## What is required
Reproduce exactly the lines below from the one containing "match decode p with" through the one containing "0x02 => some .arbDblrel", including both, and nothing else.

## Source information
-- ==== Sys2Proof/Decode.lean ====
section
/-!
DEFINITION. The decoder, total on every packet and rejecting by name, and after it the encoder, both written from the
layout of `spec/30_encoding.md` rules R102 to R105; the byte order in which a tool lays a packet out
(`spec/20_memory.md` rule R83); the numbers of the registers (`spec/10_state.md` rules R40 and R72).
-/
namespace Sys2Proof

/-! ## The fields of the command word (rule R102) -/

/-- `OPC = cmd[31:24]`. -/
def opcField (cmd : Word) : Byte := cmd.extractLsb' 24 8

/-- `Z = cmd[23:8]`, reserved, 0 in every command. -/
def zField (cmd : Word) : BitVec 16 := cmd.extractLsb' 8 16

/-- `A = cmd[7:0]`. -/
def aField (cmd : Word) : Byte := cmd.extractLsb' 0 8

/-! ## The decoder -/

/-- Formats `N` and `V` (rule R103): the argument field must be 0. -/
def withoutArgument (a : Byte) (i : Instr) : Except DecodeError Instr :=
  if a = 0 then .ok i else .error (.argumentNotZero a)

/-- The command a packet holds, by the opcode map of rule R105, or why it holds none (rules R108, R110). Every one of
the `2^32` command words has an answer, and `wdata` reaches only `PUSH` and `WRREG` (rule R101). -/
def decode (p : Packet) : Except DecodeError Instr :=
  if zField p.cmd ≠ 0 then .error (.reservedFieldSet (zField p.cmd))
  else
    match (opcField p.cmd).toNat with
    | 0x01 => .ok (.acq (aField p.cmd))
    | 0x02 => .ok (.rel (aField p.cmd))
    | 0x03 => withoutArgument (aField p.cmd) .rest
    | 0x10 => withoutArgument (aField p.cmd) (.push p.wdata)
    | 0x11 => withoutArgument (aField p.cmd) .pop
    | 0x20 => withoutArgument (aField p.cmd) .tcalc
    | 0x21 => withoutArgument (aField p.cmd) .tstart
    | 0x30 => .ok (.rdreg (aField p.cmd))
    | 0x31 => .ok (.wrreg (aField p.cmd) p.wdata)
    | _ => .error (.reservedOpcode (opcField p.cmd))

/-! ## The encoder -/

/-- `OPC` of rule R105. -/
def opcodeOf : Instr → Byte
  | .acq _ => 0x01
  | .rel _ => 0x02
  | .rest => 0x03
  | .push _ => 0x10
  | .pop => 0x11
  | .tcalc => 0x20
  | .tstart => 0x21
  | .rdreg _ => 0x30
  | .wrreg _ _ => 0x31

/-- The field `A` of rule R103. -/
def argumentOf : Instr → Byte
  | .acq d => d
  | .rel d => d
  | .rest => 0
  | .push _ => 0
  | .pop => 0
  | .tcalc => 0
  | .tstart => 0
  | .rdreg r => r
  | .wrreg r _ => r

/-- The data word of a packet that carries the command; 0 where the command ignores it (rule R101). -/
def dataOf : Instr → Word
  | .acq _ => 0
  | .rel _ => 0
  | .rest => 0
  | .push w => w
  | .pop => 0
  | .tcalc => 0
  | .tstart => 0
  | .rdreg _ => 0
  | .wrreg _ w => w

/-- The packet of a command: `OPC` in bits 31:24, `Z = 0`, the argument in bits 7:0 (rule R102), and the data word. -/
def encode (i : Instr) : Packet where
  cmd := opcodeOf i ++ (0 : BitVec 16) ++ argumentOf i
  wdata := dataOf i

/-! ## Packets as bytes (rule R83): little-endian, the command word first -/

/-- The four bytes of a word, the byte of bits 7:0 first (rule R83). -/
def wordToBytes (w : Word) : List Byte :=
  [w.extractLsb' 0 8, w.extractLsb' 8 8, w.extractLsb' 16 8, w.extractLsb' 24 8]

/-- The word of four bytes, the first the least significant (rule R83). -/
def wordOfBytes (b0 b1 b2 b3 : Byte) : Word := b3 ++ b2 ++ b1 ++ b0

/-- A packet laid out as bytes: the command word, then the data word. -/
def packetToBytes (p : Packet) : List Byte := wordToBytes p.cmd ++ wordToBytes p.wdata

/-- The packet that eight bytes lay out; no other number of bytes is a packet (rule R111). -/
def packetOfBytes : List Byte → Option Packet
  | [b0, b1, b2, b3, b4, b5, b6, b7] => some ⟨wordOfBytes b0 b1 b2 b3, wordOfBytes b4 b5 b6 b7⟩
  | _ => none

/-- The command a packet of bytes holds, if it holds one. -/
def decodeBytes (bs : List Byte) : Option Instr :=
  match packetOfBytes bs with
  | none => none
  | some p =>
    match decode p with
    | .ok i => some i
    | .error _ => none

/-- The packet whose bits, numbered from bit 0 of the command word on, are the low `nbits` bits of `w`; every bit above
is 0. -/
def packetOfTableWord (nbits w : Nat) : Packet where
  cmd := BitVec.ofNat 32 (w % 2 ^ nbits)
  wdata := BitVec.ofNat 32 (w % 2 ^ nbits / 2 ^ 32)

/-- The instruction the decoder reads from an opcode-table word: its packet is laid out as the eight bytes of rule R83
and those bytes are decoded. -/
def decodeTableWord (nbits w : Nat) : Option Instr :=
  decodeBytes (packetToBytes (packetOfTableWord nbits w))

/-! ## Register numbers (rules R40, R72) -/

/-- The register with number `n` in a core with `ndepth` depths, or none where the number is reserved (rule R72). -/
def regOf (ndepth : Nat) (n : Byte) : Option Reg :=
  match n.toNat with
  | 0x00 => some .arbNext
  | 0x01 => some .arbCur
  | 0x02 => some .arbDblrel
  | 0x20 => some .rbRd
  | 0x21 => some .rbWrs
  | 0x22 => some .rbDrop
  | 0x23 => some .rbSize
  | 0x30 => some .tctrl
  | 0x31 => some .tfreq
  | 0x32 => some .tratio
  | 0x33 => some .tdur
  | 0x34 => some .tfloor
  | 0x35 => some .tcomp0
  | 0x36 => some .tcomp1
  | 0x37 => some .tpresc
  | 0x38 => some .tcnt
  | 0x39 => some .tpidxA
  | 0x3A => some .tpidxB
  | 0x3B => some .tmodn
  | 0x3C => some .trelmask
  | 0x3D => some .thdepth
  | 0x3E => some .tslot
  | 0x40 => some .drctrl
  | 0x41 => some .drdepth
  | 0x42 => some .drtxd
  | 0x50 => some .intFlag
  | 0x51 => some .intFlagClear
  | 0x52 => some .intEnable
  | 0x58 => some .fault
  | 0x59 => some .faultInfo
  | k => if 0x10 ≤ k ∧ k < 0x10 + ndepth ∧ k ≤ 0x1F then some (.arbCnt (k - 0x10)) else none

/-- The number of a register (rule R40). -/
def regNumber : Reg → Byte
  | .arbNext => 0x00
  | .arbCur => 0x01
  | .arbDblrel => 0x02
  | .arbCnt d => BitVec.ofNat 8 (0x10 + d)
  | .rbRd => 0x20
  | .rbWrs => 0x21
  | .rbDrop => 0x22
  | .rbSize => 0x23
  | .tctrl => 0x30
  | .tfreq => 0x31
  | .tratio => 0x32
  | .tdur => 0x33
  | .tfloor => 0x34
  | .tcomp0 => 0x35
  | .tcomp1 => 0x36
  | .tpresc => 0x37
  | .tcnt => 0x38
  | .tpidxA => 0x39
  | .tpidxB => 0x3A
  | .tmodn => 0x3B
  | .trelmask => 0x3C
  | .thdepth => 0x3D
  | .tslot => 0x3E
  | .drctrl => 0x40
  | .drdepth => 0x41
  | .drtxd => 0x42
  | .intFlag => 0x50
  | .intFlagClear => 0x51
  | .intEnable => 0x52
  | .fault => 0x58
  | .faultInfo => 0x59

/-- The 4-bit code of a status on the `status` wires (rule R106). -/
def statusCode : Status → BitVec 4
  | .ok => 0
  | .full => 1
  | .empty => 2
  | .illegal => 3
  | .faulted => 4

end Sys2Proof
end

## Result
    match decode p with
    | .ok i => some i
    | .error _ => none

/-- The packet whose bits, numbered from bit 0 of the command word on, are the low `nbits` bits of `w`; every bit above
is 0. -/
def packetOfTableWord (nbits w : Nat) : Packet where
  cmd := BitVec.ofNat 32 (w % 2 ^ nbits)
  wdata := BitVec.ofNat 32 (w % 2 ^ nbits / 2 ^ 32)

/-- The instruction the decoder reads from an opcode-table word: its packet is laid out as the eight bytes of rule R83
and those bytes are decoded. -/
def decodeTableWord (nbits w : Nat) : Option Instr :=
  decodeBytes (packetToBytes (packetOfTableWord nbits w))

/-! ## Register numbers (rules R40, R72) -/

/-- The register with number `n` in a core with `ndepth` depths, or none where the number is reserved (rule R72). -/
def regOf (ndepth : Nat) (n : Byte) : Option Reg :=
  match n.toNat with
  | 0x00 => some .arbNext
  | 0x01 => some .arbCur
  | 0x02 => some .arbDblrel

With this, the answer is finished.